With many young people continuing to stay away from the multiplex, President's Day weekend failed to reverse the troubling slump at the domestic box office.
Revenues were down as much as 30% from a year ago, when Valentine's Day led with a $63.1 million opening over the four-day holiday weekend.
Top performer this year was Warner Bros. and Dark Castle's Liam Neeson action pic Unknown, which debuted to an estimated $25.6 million in a surprise victory over DreamWorks and Touchstone's teen entry I Am Number Four.
While a big win for Joel Silver's Dark Castle, which fully financed and produced the $30 million film, Unknown posted the lowest gross for the No. 1 President's Day film since 2006.
A resounding 89% of Unknown's audience was over the age of 25 -- and 54% over the age of 50 -- much the same demo who fueled Neeson's Taken.
"I'm happy for Joel to have a breakout film. Dark Castle has struggled at the box office the past couple of years, and this helps turns things around," Warners president of domestic distribution Dan Fellman said.
Number Four opened to an estimated $22.7 million, several million dollars shy of expectations.
Starring Alex Pettyfer, the sci-fi adventure skewed older than expected, with 54% of the audience over the age of 25. Also, the movie drew fewer young females than anticipated, with males making up 57% of the audience.
Number Four came in No. 3 for the four-day weekend, behind Unknown and holdover 3D toon Gnomeo & Juliet -- also from Touchstone.
Gnomeo, benefiting from being the only family film in the market, grossed an estimated $24.8 million for a cume of $55.7 million through Monday, according to Rentrak.
Studios usually don't release animated films in February, but Gnomeo's performance could change that.
Sony's Adam Sandler-Jennifer Aniston romantic comedy also did well in its second weekend.
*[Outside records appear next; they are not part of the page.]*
theorem Station.takeKey_changes (r : ItemRef) (k : Key) :
    Changes [.items, .context, .entries, .tableCounts, .tally, .claimCounts, .txQueue, .linkCounts, .flags] s
      (s.takeKey r k) := by
  unfold Station.takeKey
  split
  · exact .refl s
  · split
    · exact .refl s
    · split
      · exact .refl s
      · split
        · exact (Station.reject_changes s r _).mono rfl
        · dsimp only
          split
          · exact (Station.ensureEntry_changes s k _ _).then (Station.reject_changes _ r _) rfl rfl
          · split
            · exact (Station.ensureEntry_changes s k _ _).then (Station.touch_changes _ k) rfl rfl
            · split
              · exact ((Station.ensureEntry_changes s k _ _).then (Station.touch_changes _ k) rfl rfl :
                  Changes [.entries, .tableCounts, .context, .flags] s _).then (Station.reject_changes _ r _) rfl rfl
              · exact ((Station.ensureEntry_changes s k _ _).then (Station.touch_changes _ k) rfl rfl :
                  Changes [.entries, .tableCounts, .context, .flags] s _).then (Station.offerClaim_changes _ r k _) rfl rfl

theorem Station.claimSent_changes (k : Key) (r : ItemRef) : Changes [.items] s (s.claimSent k r) :=
  Station.modifyItem_changes s r _

theorem Station.removeOwnClaim_changes (k : Key) (r : ItemRef) : Changes [.entries] s (s.removeOwnClaim k r) :=
  Station.writeEntry_changes s k _

theorem Station.claimAbandoned_changes (k : Key) (r : ItemRef) :
    Changes [.items, .entries, .claimCounts, .txQueue, .linkCounts, .flags] s (s.claimAbandoned k r) :=
  ((Station.modifyItem_changes s r _).then (Station.removeOwnClaim_changes _ k r) rfl rfl : Changes [.items, .entries] s _).then
    (Station.report_changes _ k _ _) rfl rfl

theorem Station.settleExpires_changes (r : ItemRef) :
    Changes [.items, .entries, .claimCounts, .txQueue, .linkCounts, .flags] s (s.settleExpires r) := by
  unfold Station.settleExpires
  split
  · exact .refl s
  · split
    · split
      · split
        · exact (Station.modifyItem_changes s r _).mono rfl
        · split
          · split
            · exact (Station.commitAs_changes s _ _ _ _ _ _).trans (Station.retest_changes _ _)
            · exact (Station.modifyItem_changes s r _).mono rfl
          · exact (Station.modifyItem_changes s r _).mono rfl
      · exact .refl s
    · exact .refl s

theorem Station.finalizeWaiting_changes (i : Item) (k : Key) :
    Changes [.items, .entries, .claimCounts, .txQueue, .linkCounts, .flags] s (s.finalizeWaiting i k) := by
  unfold Station.finalizeWaiting
  split
  · exact .refl s
  · split
    · exact .refl s
    · split
      · exact (Station.commitAs_changes s _ _ _ _ _ _).trans (Station.retest_changes _ _)
      · exact (Station.commitAs_changes s _ _ _ _ _ _).trans (Station.retest_changes _ _)

theorem Station.finalizeItem_changes (r : ItemRef) :
    Changes [.items, .entries, .claimCounts, .txQueue, .linkCounts, .flags, .overflow, .buffers, .calibration, .announce] s
      (s.finalizeItem r) := by
  have h : ∀ (x : Rejection) (k : Key), Changes [.items, .entries] s ((s.reject r x).removeOwnClaim k r) := fun x k =>
    (Station.reject_changes s r x).then (Station.removeOwnClaim_changes _ k r) rfl rfl
  unfold Station.finalizeItem
  split
  · exact .refl s
  · split
    · exact (Station.finalizeWaiting_changes s _ _).mono rfl
    · exact ((h _ _).then (Station.takeBack_changes _ r false) rfl rfl :
        Changes [.items, .entries, .txQueue, .linkCounts, .flags, .overflow, .buffers, .calibration, .announce] s _).then
        (Station.report_changes _ _ _ _) rfl rfl
    · exact ((h _ _).then (Station.offerWithdraw_changes _ _ _ _) rfl rfl :
        Changes [.items, .entries, .claimCounts, .txQueue, .linkCounts, .flags] s _).then
        (Station.report_changes _ _ _ _) rfl rfl
    · exact .refl s

theorem Station.handCorrection_changes (c : Correction) :
    Changes [.claimCounts, .txQueue, .overflow, .recordCounts] s (s.handCorrection c) :=
  (changes_claimCounts s _).then (Station.buildRecord_changes _ _) rfl rfl

theorem Station.clashTest_changes (k : Key) (t : Tally) (n : Nat) (r : ItemRef) (o : Nat) :
    Changes [.claimCounts, .txQueue, .overflow, .recordCounts, .flags] s (s.clashTest k t n r o) := by
  unfold Station.clashTest
  split
  · exact .refl s
  · refine Changes.foldl (fun s c => ?_) _ _
    unfold Station.clashTestOne
    split
    · exact (Station.handCorrection_changes s _).then (Station.raise_changes _ _) rfl rfl
    · exact .refl s

theorem Station.lateHoldings_changes (k : Key) (c n : Nat) (t : Tally) :
    Changes [.claimCounts, .txQueue, .overflow, .recordCounts] s (s.lateHoldings k c n t) := by
  unfold Station.lateHoldings
  split
  · split
    · exact .refl s
    · split
      · exact .refl s
      · split
        · exact Station.handCorrection_changes s _
        · exact .refl s
  · exact .refl s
The movie grossed an estimated $21.7 million from 3,548 theaters for a cume of $64.2 million through Monday.
New Regency and 20th Century Fox's Big Mommas: Like Father, Like Son placed No. 5 in its debut, grossing $19 million from 2,821 theaters.
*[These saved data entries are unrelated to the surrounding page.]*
/-! ### countLink -/

@[simp] theorem Station.countLink_clock (f : LinkCounts → LinkCounts) : (s.countLink f).clock = s.clock := rfl
@[simp] theorem Station.countLink_lane (f : LinkCounts → LinkCounts) : (s.countLink f).lane = s.lane := rfl
@[simp] theorem Station.countLink_receivers (f : LinkCounts → LinkCounts) :
    (s.countLink f).receivers = s.receivers := rfl
@[simp] theorem Station.countLink_headCounts (f : LinkCounts → LinkCounts) :
    (s.countLink f).headCounts = s.headCounts := rfl
@[simp] theorem Station.countLink_keyCounts (f : LinkCounts → LinkCounts) :
    (s.countLink f).keyCounts = s.keyCounts := rfl
@[simp] theorem Station.countLink_measurement (f : LinkCounts → LinkCounts) :
    (s.countLink f).measurement = s.measurement := rfl
@[simp] theorem Station.countLink_tracker (f : LinkCounts → LinkCounts) : (s.countLink f).tracker = s.tracker := rfl
@[simp] theorem Station.countLink_table (f : LinkCounts → LinkCounts) : (s.countLink f).table = s.table := rfl
@[simp] theorem Station.countLink_claims (f : LinkCounts → LinkCounts) : (s.countLink f).claims = s.claims := rfl
@[simp] theorem Station.countLink_link_txQueue (f : LinkCounts → LinkCounts) :
    (s.countLink f).link.txQueue = s.link.txQueue := rfl
@[simp] theorem Station.countLink_link_rxQueue (f : LinkCounts → LinkCounts) :
    (s.countLink f).link.rxQueue = s.link.rxQueue := rfl
@[simp] theorem Station.countLink_link_sending (f : LinkCounts → LinkCounts) :
    (s.countLink f).link.sending = s.link.sending := rfl
@[simp] theorem Station.countLink_link_holding (f : LinkCounts → LinkCounts) :
    (s.countLink f).link.holding = s.link.holding := rfl
@[simp] theorem Station.countLink_link_chain (f : LinkCounts → LinkCounts) :
    (s.countLink f).link.chain = s.link.chain := rfl
@[simp] theorem Station.countLink_link_lineIdle (f : LinkCounts → LinkCounts) :
    (s.countLink f).link.lineIdle = s.link.lineIdle := rfl
@[simp] theorem Station.countLink_link_reception (f : LinkCounts → LinkCounts) :
    (s.countLink f).link.reception = s.link.reception := rfl
@[simp] theorem Station.countLink_link_generator (f : LinkCounts → LinkCounts) :
    (s.countLink f).link.generator = s.link.generator := rfl
@[simp] theorem Station.countLink_link_gateOpen (f : LinkCounts → LinkCounts) :
    (s.countLink f).link.gateOpen = s.link.gateOpen := rfl
@[simp] theorem Station.countLink_link_counts (f : LinkCounts → LinkCounts) :
    (s.countLink f).link.counts = f s.link.counts := rfl
@[simp] theorem Station.countLink_records (f : LinkCounts → LinkCounts) : (s.countLink f).records = s.records := rfl
@[simp] theorem Station.countLink_startup (f : LinkCounts → LinkCounts) : (s.countLink f).startup = s.startup := rfl
@[simp] theorem Station.countLink_cfg (f : LinkCounts → LinkCounts) : (s.countLink f).cfg = s.cfg := rfl
@[simp] theorem Station.countLink_ownId (f : LinkCounts → LinkCounts) : (s.countLink f).ownId = s.ownId := rfl
@[simp] theorem Station.countLink_ready (f : LinkCounts → LinkCounts) : (s.countLink f).ready = s.ready := rfl
@[simp] theorem Station.countLink_listening (f : LinkCounts → LinkCounts) :
    (s.countLink f).listening = s.listening := rfl
@[simp] theorem Station.countLink_findItem (f : LinkCounts → LinkCounts) (q : ItemRef) :
    (s.countLink f).findItem q = s.findItem q := rfl
@[simp] theorem Station.countLink_entry (f : LinkCounts → LinkCounts) (j : Key) :
    (s.countLink f).entry j = s.entry j := rfl

/-! ### releaseLine -/

@[simp] theorem Station.releaseLine_clock : (s.releaseLine).clock = s.clock := rfl
@[simp] theorem Station.releaseLine_lane : (s.releaseLine).lane = s.lane := rfl
@[simp] theorem Station.releaseLine_receivers : (s.releaseLine).receivers = s.receivers := rfl
@[simp] theorem Station.releaseLine_headCounts : (s.releaseLine).headCounts = s.headCounts := rfl
@[simp] theorem Station.releaseLine_keyCounts : (s.releaseLine).keyCounts = s.keyCounts := rfl
@[simp] theorem Station.releaseLine_measurement : (s.releaseLine).measurement = s.measurement := rfl
@[simp] theorem Station.releaseLine_tracker : (s.releaseLine).tracker = s.tracker := rfl
@[simp] theorem Station.releaseLine_table : (s.releaseLine).table = s.table := rfl
@[simp] theorem Station.releaseLine_claims : (s.releaseLine).claims = s.claims := rfl
@[simp] theorem Station.releaseLine_link_txQueue : (s.releaseLine).link.txQueue = s.link.txQueue := rfl
@[simp] theorem Station.releaseLine_link_rxQueue : (s.releaseLine).link.rxQueue = s.link.rxQueue := rfl
@[simp] theorem Station.releaseLine_link_sending : (s.releaseLine).link.sending = s.link.sending := rfl
@[simp] theorem Station.releaseLine_link_holding : (s.releaseLine).link.holding = false := rfl
@[simp] theorem Station.releaseLine_link_chain : (s.releaseLine).link.chain = 0 := rfl
@[simp] theorem Station.releaseLine_link_lineIdle : (s.releaseLine).link.lineIdle = s.link.lineIdle := rfl
@[simp] theorem Station.releaseLine_link_reception : (s.releaseLine).link.reception = s.link.reception := rfl
@[simp] theorem Station.releaseLine_link_generator : (s.releaseLine).link.generator = s.link.generator := rfl
@[simp] theorem Station.releaseLine_link_gateOpen : (s.releaseLine).link.gateOpen = s.link.gateOpen := rfl
@[simp] theorem Station.releaseLine_link_counts : (s.releaseLine).link.counts = s.link.counts := rfl
@[simp] theorem Station.releaseLine_records : (s.releaseLine).records = s.records := rfl
@[simp] theorem Station.releaseLine_startup : (s.releaseLine).startup = s.startup := rfl
@[simp] theorem Station.releaseLine_cfg : (s.releaseLine).cfg = s.cfg := rfl
@[simp] theorem Station.releaseLine_ownId : (s.releaseLine).ownId = s.ownId := rfl
@[simp] theorem Station.releaseLine_ready : (s.releaseLine).ready = s.ready := rfl
@[simp] theorem Station.releaseLine_listening : (s.releaseLine).listening = s.listening := rfl
@[simp] theorem Station.releaseLine_findItem (q : ItemRef) : (s.releaseLine).findItem q = s.findItem q := rfl
@[simp] theorem Station.releaseLine_entry (j : Key) : (s.releaseLine).entry j = s.entry j := rfl

/-! ### flushTransmit -/

@[simp] theorem Station.flushTransmit_clock : (s.flushTransmit).clock = s.clock := rfl
@[simp] theorem Station.flushTransmit_lane : (s.flushTransmit).lane = s.lane := rfl
@[simp] theorem Station.flushTransmit_receivers : (s.flushTransmit).receivers = s.receivers := rfl
@[simp] theorem Station.flushTransmit_headCounts : (s.flushTransmit).headCounts = s.headCounts := rfl
@[simp] theorem Station.flushTransmit_keyCounts : (s.flushTransmit).keyCounts = s.keyCounts := rfl
@[simp] theorem Station.flushTransmit_measurement : (s.flushTransmit).measurement = s.measurement := rfl
@[simp] theorem Station.flushTransmit_tracker : (s.flushTransmit).tracker = s.tracker := rfl
@[simp] theorem Station.flushTransmit_table : (s.flushTransmit).table = s.table := rfl
@[simp] theorem Station.flushTransmit_claims : (s.flushTransmit).claims = s.claims := rfl
@[simp] theorem Station.flushTransmit_link_txQueue : (s.flushTransmit).link.txQueue = [] := rfl
@[simp] theorem Station.flushTransmit_link_rxQueue : (s.flushTransmit).link.rxQueue = s.link.rxQueue := rfl
@[simp] theorem Station.flushTransmit_link_sending : (s.flushTransmit).link.sending = s.link.sending := rfl
@[simp] theorem Station.flushTransmit_link_holding : (s.flushTransmit).link.holding = s.link.holding := rfl
@[simp] theorem Station.flushTransmit_link_chain : (s.flushTransmit).link.chain = s.link.chain := rfl
@[simp] theorem Station.flushTransmit_link_lineIdle : (s.flushTransmit).link.lineIdle = s.link.lineIdle := rfl
@[simp] theorem Station.flushTransmit_link_reception : (s.flushTransmit).link.reception = s.link.reception := rfl
@[simp] theorem Station.flushTransmit_link_generator : (s.flushTransmit).link.generator = s.link.generator := rfl
@[simp] theorem Station.flushTransmit_link_gateOpen : (s.flushTransmit).link.gateOpen = false := rfl
@[simp] theorem Station.flushTransmit_link_counts : (s.flushTransmit).link.counts = s.link.counts := rfl
@[simp] theorem Station.flushTransmit_records : (s.flushTransmit).records = s.records := rfl
@[simp] theorem Station.flushTransmit_startup : (s.flushTransmit).startup = s.startup := rfl
@[simp] theorem Station.flushTransmit_cfg : (s.flushTransmit).cfg = s.cfg := rfl
@[simp] theorem Station.flushTransmit_ownId : (s.flushTransmit).ownId = s.ownId := rfl
@[simp] theorem Station.flushTransmit_ready : (s.flushTransmit).ready = s.ready := rfl
@[simp] theorem Station.flushTransmit_listening : (s.flushTransmit).listening = s.listening := rfl
@[simp] theorem Station.flushTransmit_findItem (q : ItemRef) : (s.flushTransmit).findItem q = s.findItem q := rfl
@[simp] theorem Station.flushTransmit_entry (j : Key) : (s.flushTransmit).entry j = s.entry j := rfl

/-! ### clearLane -/

@[simp] theorem Station.clearLane_clock : (s.clearLane).clock = s.clock := rfl
@[simp] theorem Station.clearLane_lane_pos : (s.clearLane).lane.pos = s.lane.pos := rfl
@[simp] theorem Station.clearLane_lane_queue : (s.clearLane).lane.queue = [] := rfl
@[simp] theorem Station.clearLane_lane_nextRef : (s.clearLane).lane.nextRef = s.lane.nextRef := rfl
@[simp] theorem Station.clearLane_lane_sensorOwner : (s.clearLane).lane.sensorOwner = none := rfl
@[simp] theorem Station.clearLane_lane_diverterChute : (s.clearLane).lane.diverterChute = 0 := rfl
@[simp] theorem Station.clearLane_lane_diverterHolder : (s.clearLane).lane.diverterHolder = none := rfl
@[simp] theorem Station.clearLane_lane_counts : (s.clearLane).lane.counts = s.lane.counts := rfl
@[simp] theorem Station.clearLane_receivers : (s.clearLane).receivers = s.receivers := rfl
@[simp] theorem Station.clearLane_headCounts : (s.clearLane).headCounts = s.headCounts := rfl
@[simp] theorem Station.clearLane_keyCounts : (s.clearLane).keyCounts = s.keyCounts := rfl
@[simp] theorem Station.clearLane_measurement : (s.clearLane).measurement = s.measurement := rfl
@[simp] theorem Station.clearLane_tracker : (s.clearLane).tracker = s.tracker := rfl
@[simp] theorem Station.clearLane_table : (s.clearLane).table = s.table := rfl
@[simp] theorem Station.clearLane_claims : (s.clearLane).claims = s.claims := rfl
@[simp] theorem Station.clearLane_link : (s.clearLane).link = s.link := rfl
@[simp] theorem Station.clearLane_records : (s.clearLane).records = s.records := rfl
@[simp] theorem Station.clearLane_startup : (s.clearLane).startup = s.startup := rfl
@[simp] theorem Station.clearLane_cfg : (s.clearLane).cfg = s.cfg := rfl
@[simp] theorem Station.clearLane_ownId : (s.clearLane).ownId = s.ownId := rfl
@[simp] theorem Station.clearLane_ready : (s.clearLane).ready = s.ready := rfl
@[simp] theorem Station.clearLane_listening : (s.clearLane).listening = s.listening := rfl
@[simp] theorem Station.clearLane_entry (j : Key) : (s.clearLane).entry j = s.entry j := rfl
Like holdovers Gnomeo and Just Go With It, Justin Bieber: Never Say Never held well in its second outing to come in sixth for the weekend. Film fell 55% -- far less than expected--for a cume of $51.4 million through Monday.
With less than a week before the Academy Awards, the Weinstein Co.'s The King's Speech and Fox Searchlight's Black Swan made headlines over President's Day in each jumping the $100 million mark domestically.
King's Speech, which has earned $126 million internationally for a worldwide total of more than $230 million, posted a domestic cume of $104.6 million through Sunday.
Swan, which has now grossed just shy of $100 million internationally, ended the holiday weekend with a domestic cume of $101.8 million.
But it's the downturn among more commercial films that's got Hollywood worried. And it doesn't help that various tracking services have been off in their predictions.
President's Day weekend was no different. Going into the holiday, tracking mistakenly showed Number Four in the lead on the strength of younger moviegoers. Film also stars Glee's Dianna Agron and Teresa Palmer.
But that support didn't fully materialize.
DreamWorks knew the film, with no big-name stars, was a tough sell. Plus, Unknown was a recognizable commodity because of the success of Neeson's Taken.
Number Four, directed by D.J. Caruso (Disturbia), is the first film from a reconstituted DreamWorks, and is the first to be released by Touchstone under DreamWorks' output and marketing deal with Disney. Movie cost $50 million to produce.
"It was an extremely competitive weekend, and we still have two days [Sunday and Monday] to see how all the films play out," said Disney worldwide president of distribution Chuck Viane, noting that Number Four should have good legs going forward.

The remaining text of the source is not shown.